> About this task
No line before the one containing "fault state. -/" should appear; that line and all lines after it, through the end of the data, are to be set down exactly.

> Information provided
-- ==== Sys2Proof/Machine/Control.lean ====
section
/-! DEFINITION. The control commands: 44_control.md. -/

namespace Sys2Proof.Machine

/-- NOP (R93). -/
def execNop (s : State) : Result := respond 0 s

/-- ST_RD (R94): runs whether or not the block is in the fault state. -/
def execStRd (s : State) : Result := respond (statusWord s) s

end Sys2Proof.Machine
end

> Your solution
/-- ST_RD (R94): runs whether or not the block is in the fault state. -/
def execStRd (s : State) : Result := respond (statusWord s) s

end Sys2Proof.Machine
end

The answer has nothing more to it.